Five energy companies in Pakistan, mainly state-owned enterprises, signed a Memorandum of Understanding (MoU) to explore green hydrogen opportunities, according to recent media reports.

This move seems revolutionary as green hydrogen has yet to secure a sizeable foothold in the energy mix, and hydrogen and hydrogen-based fuels account for only 0.1% of the total global energy consumption.

Hydrogen gas is the cleanest fuel for transportation and power generation as it does not release any greenhouse gases when burned. Grey hydrogen is produced when a fossil fuel source is used, which currently accounts for 98% of the total global annual hydrogen production, releasing 11 tonnes of carbon dioxide per tonne of hydrogen. Blue hydrogen is produced when the carbon dioxide produced is captured and stored, with less than 0.1% of the globally emitted volume of 37.5 billion tonnes of carbon dioxide being captured. Green hydrogen is obtained through electrolysis by splitting water into hydrogen and oxygen by passing an electric current through it. The current must be sourced from renewable sources, which do not involve greenhouse gas emissions at any stage.

One of the major challenges in establishing a viable green hydrogen value chain is the associated capital and operating costs. The production cost of green hydrogen ranges between $3 and $6 per kilogram, while that of grey hydrogen ranges between $0.5 and $1.7 per kg. The industrial-scale electrolysers’ cost must be reduced by four times to reduce the production cost to around $1.5/kg.

Another challenge is arranging water for electrolysis as nine kilograms of water produce one kilogram of hydrogen. Based on the current commercial electrolysis process efficiency, the power requirement for producing one kilogram of hydrogen is at least 50 kilowatt-hour (kWh), which makes economical electricity generation from alternate sources pivotal for the given business case.

Furthermore, hydrogen’s low energy content by volume makes storage, transportation, and compression more expensive than natural gas. Hydrogen pipelines can be 10-50% more expensive than natural gas pipelines, while storage tanks can be even more expensive. It takes about 3.3 CF of hydrogen to deliver the same energy as 1 CF of natural gas, making hydrogen storage, transportation, and compression far more cost-intensive.

Hydrogen’s safety aspects are also a major concern, as it is prone to ignite more easily than natural gas even when mixed in small amounts with ordinary air. This requires stringent safety requirements for associated equipment and operations.

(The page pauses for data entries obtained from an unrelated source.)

-- ==== Sys2Proof/Machine/IndexMemory.lean ====
section
/-! DEFINITION. Index register and memory instructions (`42_index_memory.md`). None changes `I` while it accesses
memory; the effective addresses are `I` + k, unwrapped. -/

namespace Sys2Proof.Machine

/-- `LD I,nnn` (R100). -/
def execLdINnn (nnn : Addr12) (s : State) : Result := .next (s.setIndex (addrWord nnn))

/-- `ADD I,Vx` (R101): wraps modulo 65536, no flag. -/
def execAddIVx (x : RegIdx) (s : State) : Result := .next (s.setIndex (s.index + byteWord (s.getV x)))

/-- `LD F,Vx` (R102): masks, never faults. -/
def execLdFVx (x : RegIdx) (s : State) : Result := .next (s.setIndex (s.glyphAddr (s.getV x)))

/-- `LD B,Vx` (R103). -/
def execLdBVx (x : RegIdx) (s : State) : Result :=
  match s.writeRange s.base (decimalDigits (s.getV x)) with
  | .error f => s.raise f.cause f.info
  | .ok s' => .next s'

/-- `LD [I],Vx` (R104). -/
def execLdMemVx (x : RegIdx) (s : State) : Result :=
  match s.writeRange s.base (s.regsUpTo x) with
  | .error f => s.raise f.cause f.info
  | .ok s' => .next s'

/-- `LD Vx,[I]` (R105). -/
def execLdVxMem (x : RegIdx) (s : State) : Result :=
  match s.readRange s.base (x.val + 1) with
  | .error f => s.raise f.cause f.info
  | .ok bytes => .next (s.setAllV (s.withRegs bytes))

end Sys2Proof.Machine
end

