-- ==== Sys2Proof/Machine/HostPort.lean ====
section
/-! DEFINITION. The host interface (`70_reset_and_hazards.md` R160 to R164, R171, `60_exceptions.md` R150): what the
host may do and read between cycles. -/

namespace Sys2Proof.Machine

/-- `reset`, at any time between cycles (R160): every piece of state to its reset value, the fault latch and a loaded
program among them. The machine stays the one it was built as, the inputs the host has yet to present are the host's
and stay, and the random source is reseeded, so the free draws do not begin again (log entry 14). -/
def State.hostReset (s : State) : State :=
  { State.resetWith s.params with keysIn := s.keysIn, randIn := s.randIn, randDraws := s.randDraws + 1 }

/-- `mem[LOAD_ADDR + k] <- img[k]`, and nothing else (R161). -/
def State.loadImage (s : State) (img : List Byte) : State := s.setBytes s.params.loadAddr img

/-- Reset, then `load(img)`, on the core with the parameters `p`: what the host does before the first cycle (R161,
R163). An image that does not fit is refused (R162). There is no load at another time (R171). -/
def boot (p : Config.Params) (img : List Byte) : Result :=
  if img.length ≤ Config.memSize - p.loadAddr then .next ((State.resetWith p).loadImage img)
  else .refused (.imageTooLong img.length)

/-- `fb_out`: the framebuffer at a cycle boundary. -/
def State.fbOut (s : State) : Framebuffer := s.fb

/-- `sound_on`: the sound timer is not zero at a cycle boundary. -/
def State.soundOn (s : State) : Bool := s.st != 0

/-- The code of a cause (`60_exceptions.md` R141). -/
def Cause.code : Cause → Nat
  | .fetchOutOfRange => 1
  | .memReadOutOfRange => 2
  | .memWriteOutOfRange => 3
  | .stackOverflow => 4
  | .stackUnderflow => 5
  | .keyIndexOutOfRange => 6

/-- `fault_out`: the code and the info of the latched fault, none while it is clear. -/
def State.faultOut (s : State) : Option (Nat × Word) := s.fault.map fun f => (f.cause.code, f.info)

/-- A run has finished, in the sense that `70_reset_and_hazards.md` R170 suggests to models: the core is not halted and
the instruction at `pc` is `JP` to its own address. The core does not stop there: a step goes on (log entry 21). -/
def State.finished (s : State) : Bool :=
  match s.fault, s.readWord s.pc.toNat with
  | none, .ok w =>
    match decode w with
    | .jpNnn nnn => addrWord nnn == s.pc
    | _ => false
  | _, _ => false

end Sys2Proof.Machine
end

Considering the above challenges, hydrogen is still a luxury that only countries equipped with deep pockets, rigorous industrial safety regimes, proven commitment to the environment, and a penchant for R&D can afford. In Pakistan, circular debt in the energy supply chain, T&D losses, and the lack of any strategy for oil and gas reserves replacement should define the country’s priorities.

Instead of venturing into exotic avenues, Pakistan needs to focus on producing 60% of its aggregate electricity through renewable sources by 2030, with only 9,000 MW produced out of the potential 60,000 MW hydel capacity over the past 76 years and the currently installed solar capacity of 430 MW, which is targeted to be 8% of the aggregate by 2030. All signs suggest that the country will miss all targets on the conventional front by a large margin.